Protective mechanisms of exosomes derived from human umbilical cord mesenchymal stem cells in bronchopulmonary dysplasia.

Bronchopulmonary dysplasia (BPD) is characterized by reduced alveolar formation and disordered matrix remodeling. Currently, there are no effective therapeutic approaches for it. This study aims to explore the protective effect of exosomes derived from human umbilical cord mesenchymal stem cells on BPD by regulating the immune response and inflammatory pathways of macrophages.
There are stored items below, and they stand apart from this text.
/-- R299 to R303: SEM_ADD and SEM_SUB, once DRAIN is met, send their operation to the tally of the semaphore's home and
retire; SEM_WAIT_GE sends its wait once, waits, and retires when it has been released; a tally carries out its oldest
operation, adds modulo 2^32, and releases every wait of that semaphore that is met, and no other. -/
def Obligations.SemaphoresComplete : Prop := ∀ (s : State) (c : Fin 16) (sec : Section),
  let x := s.dev.core c.val
  let v := entryAt s.dev c.val
  let home := sec.phys (ephBits v 8 4)
  let op := fun k : Nat => (⟨c.val, 1024 * (home % 4) + ephBits v 12 10, k, BitVec.ofNat 32 (ephBits v 32 32)⟩ : TallyOp)
  (∀ row ∈ ([(0x01, 1, .semAdd c), (0x02, 2, .semSub c)] : List (Nat × Nat × Instr)),
    Stands s.dev c.val sec row.1 → drainMet s.dev c.val v = true → Completes row.2.2 s fun d =>
      EntryRetires c.val (sendTally sec c.val row.2.1 v s.dev) d
        ∧ (d.quad (home / 4)).ops = (s.dev.quad (home / 4)).ops ++ [op row.2.1])
  ∧ (Stands s.dev c.val sec 0x03 →
      (x.seq.waitDone = false → x.seq.acted = false → Completes (.semWaitGe c) s fun d =>
        (d.quad (home / 4)).ops = (s.dev.quad (home / 4)).ops ++ [op 3] ∧ (d.core c.val).seq.state = .waiting
          ∧ (d.core c.val).seq.acted = true ∧ (d.core c.val).seq.entry = x.seq.entry)
      ∧ (x.seq.waitDone = true → Completes (.semWaitGe c) s fun d => EntryRetires c.val s.dev d))
  ∧ (∀ (k : Fin 4) (t : TallyOp) (rest : List TallyOp), (s.dev.quad k.val).ops = t :: rest → Completes (.tallyOperation k) s fun d =>
      let old := Ram.read (s.dev.quad k.val).sems t.sem
      let new := Ram.read (d.quad k.val).sems t.sem
      (t.op = 1 → new = old + t.n) ∧ (t.op = 2 → new = old - t.n) ∧ (t.op = 3 → new = old)
        ∧ (∀ i, i ≠ t.sem → Ram.read (d.quad k.val).sems i = Ram.read (s.dev.quad k.val).sems i)
        ∧ (d.quad k.val).ops = rest ∧ (d.quad k.val).opCount = satNat 48 (s.dev.quad k.val).opCount 1
        ∧ (∀ w, (w ∈ (s.dev.quad k.val).waits ∨ (t.op = 3 ∧ w = t)) →
            (w.sem = t.sem ∧ w.n.toInt ≤ new.toInt → (d.core w.src).seq.waitDone = true ∧ w ∉ (d.quad k.val).waits)
            ∧ (¬ (w.sem = t.sem ∧ w.n.toInt ≤ new.toInt) → w ∈ (d.quad k.val).waits)))

/-- R304 to R307: BAR_ARRIVE sends the core's arrival for its next round and retires; BAR_WAIT retires when the round of
the core's latest arrival has been released; BAR_ARRIVE_WAIT does both; a supervisor that has counted all its
participants sends one arrival to the device root; the root, when every quadrant has arrived, releases the round to
every participating core; for a SYSTEM barrier it sends one arrival to the parent node, and, where it has none, releases the round
to its child nodes and its cores; a count that is short of complete is kept, and nothing is sent; a release that reaches a core counts a round. -/
def Obligations.BarriersComplete : Prop := ∀ (s : State) (c : Fin 16) (sec : Section),
  let q := (s.dev.core c.val).seq
  let v := entryAt s.dev c.val
  let b := ephBits v 8 8
  let m : BarMsg := ⟨sec.handle, b, q.arrived b, c.val, false, false⟩
  (Stands s.dev c.val sec 0x10 → stopsForLoss s.dev c.val 0x10 = false → q.acted = false → drainMet s.dev c.val v = true →
    mayArrive q b = true → Completes (.barArrive c) s fun d =>
      EntryRetires c.val (arrive sec c.val b s.dev) d ∧ (d.core c.val).seq.arrived b = q.arrived b + 1
        ∧ Tab.getD d.sync.arrivals (c.val / 4) [] = Tab.getD s.dev.sync.arrivals (c.val / 4) [] ++ [m])
  ∧ (Stands s.dev c.val sec 0x11 → stopsForLoss s.dev c.val 0x11 = false → q.arrived b ≤ q.released b → q.stopAt = none →
      Completes (.barWait c) s fun d => EntryRetires c.val s.dev d)
  ∧ (Stands s.dev c.val sec 0x12 → stopsForLoss s.dev c.val 0x12 = false → q.stopAt = none →
      (q.acted = false → drainMet s.dev c.val v = true → mayArrive q b = true → q.released b ≤ q.arrived b →
        Completes (.barArriveWait c) s fun d =>
          (d.core c.val).seq.arrived b = q.arrived b + 1 ∧ (d.core c.val).seq.state = .waiting
          ∧ (d.core c.val).seq.entry = q.entry
          ∧ Tab.getD d.sync.arrivals (c.val / 4) [] = Tab.getD s.dev.sync.arrivals (c.val / 4) [] ++ [m])
      ∧ (q.acted = true → q.arrived b ≤ q.released b → Completes (.barArriveWait c) s fun d => EntryRetires c.val s.dev d))
  ∧ (∀ (level : Fin 5) (a : BarMsg) (rest : List BarMsg), Tab.getD s.dev.sync.arrivals level.val [] = a :: rest →
      s.dev.section? a.handle = some sec →
      let old := (Tab.getD s.dev.sync.counts (barKey level.val a.handle a.barrier a.round) {}).arrived
      let all := if old.contains a.end_ then old else old ++ [a.end_]
      let key := barKey level.val a.handle a.barrier a.round
      let epoch := (Tab.getD s.dev.sync.counts key {}).epoch || a.epoch
      let done := if level.val < 4 then supDone sec level.val a.barrier all else rootDone s.dev sec a.barrier all
      (done = false → Completes (.barrierArrival level) s fun d =>
        (Tab.getD d.sync.counts key {}).arrived = all ∧ (Tab.getD d.sync.counts key {}).epoch = epoch
          ∧ (∀ l, Tab.getD d.sync.arrivals l [] = if l = level.val then rest else Tab.getD s.dev.sync.arrivals l [])
          ∧ d.sync.releases = s.dev.sync.releases ∧ d.cores = s.dev.cores ∧ d.ports = s.dev.ports)
      ∧
      (level.val < 4 → supDone sec level.val a.barrier all = true → Completes (.barrierArrival level) s fun d =>
        (Tab.getD d.sync.arrivals 4 []).getLast?.map (fun r => (r.handle, r.barrier, r.round, r.end_))
            = some (a.handle, a.barrier, a.round, level.val)
          ∧ Tab.getD d.sync.arrivals level.val [] = rest ∧ d.cores = s.dev.cores)
      ∧ (level.val = 4 → barSystem sec a.barrier = false → sec.save = none → rootDone s.dev sec a.barrier all = true →
          Completes (.barrierArrival level) s fun d => ∀ k ∈ barCores sec a.barrier,
            ∃ r ∈ Tab.getD d.sync.releases k [], r.handle = sec.handle ∧ r.barrier = a.barrier ∧ r.round = a.round ∧ r.end_ = k)
      ∧ (level.val = 4 → barSystem sec a.barrier = true → rootDone s.dev sec a.barrier all = true →
          let ends := decide (a.barrier = linkEpochBarrier sec.pkg) && (epoch || decide (s.dev.set.epochReq = 1))
          let sent := (Tab.find s.dev.sync.counts (barKey 5 sec.handle a.barrier a.round)).isSome
          (∀ p, s.dev.set.parent = some p → Completes (.barrierArrival level) s fun d =>
            d.cores = s.dev.cores ∧ d.sync.releases = s.dev.sync.releases
              ∧ (Tab.find d.sync.counts (barKey 5 sec.handle a.barrier a.round)).isSome = true
              ∧ d.ports = (if sent then s.dev else sendPacket (setPacket s.dev 0x10 p (barArg a.barrier a.round ends) 0 0) s.dev).ports)
          ∧ (s.dev.set.parent = none → sec.save = none → Completes (.barrierArrival level) s fun d =>
              d.ports = (s.dev.set.children.foldl (fun d n =>
                  sendPacket (setPacket d 0x11 n (barArg a.barrier a.round ends) 0 0) d) s.dev).ports
                ∧ ∀ k ∈ barCores sec a.barrier, ∃ r ∈ Tab.getD d.sync.releases k [],
                    r.handle = sec.handle ∧ r.barrier = a.barrier ∧ r.round = a.round ∧ r.end_ = k ∧ r.epoch = ends)))
  ∧ (∀ (r : BarMsg) (rest : List BarMsg), Tab.getD s.dev.sync.releases c.val [] = r :: rest →
      Completes (.barrierRelease c) s fun d =>
        (d.core c.val).seq.released r.barrier = q.released r.barrier + 1
          ∧ (∀ k, k ≠ r.barrier → (d.core c.val).seq.released k = q.released k ∧ (d.core c.val).seq.arrived k = q.arrived k)
          ∧ Tab.getD d.sync.releases c.val [] = rest ∧ d.units = s.dev.units)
PKH26-labeled human umbilical cord mesenchymal stem cell line exosomes (hUCMSC-Exos) were co-cultured with RAW264.7 cells, which were assigned to the following groups: normoxia, normoxia + NLRP3 activator (Nigericin), normoxia + hUCMSC-Exos + Nigericin, hyperoxia, hyperoxia + hUCMSC-Exos, and hyperoxia + hUCMSC-Exos + Nigericin. Cell viability and cytokine expression in cell supernatant were measured for each group. PKH26 exosome staining confirmed successful uptake of hUCMSC-Exos by RAW264.7 cells. hUCMSC-Exos demonstrated protective effects against reductions in cell viability induced by both Nigericin and hyperoxia. Cells in the Hyperoxia group showed significantly increased expression of inflammatory cytokines IL-33, IL-6, IL-1beta, TNF-alpha, and IL-18 compared to those in the Normoxia group, along with elevated mRNA and protein levels of NLRP3, ASC, caspase-1, IL-18, IL-1beta, and ATF4. The Hyperoxia + hUCMSC-Exos group exhibited reduced expression of IL-33, IL-6, IL-1beta, TNF-alpha, IL-18 and IL-33, IL-6, IL-1beta, TNF-alpha, and IL-18 compared to the Hyperoxia group. In contrast, the Hyperoxia + hUCMSC-Exos + Nigericin group showed elevated levels of IL-33, IL-6, IL-1beta, TNF-alpha, and IL-18, as well as increased expression of NLRP3, ASC, caspase-1, IL-18, IL-1beta, and ATF4 compared to the Hyperoxia + hUCMSC-Exos group. hUCMSC-Exos mitigate hyperoxia-induced damage to lung macrophages by reducing endoplasmic reticulum stress, inhibiting NLRP3 inflammasome expression, and regulating inflammatory cytokine release, that may be potentially useful in BPD. Key words Bronchopulmonary dysplasia " Exosomes " Human umbilical cord mesenchymal stem cells " Macrophages " NLRP3.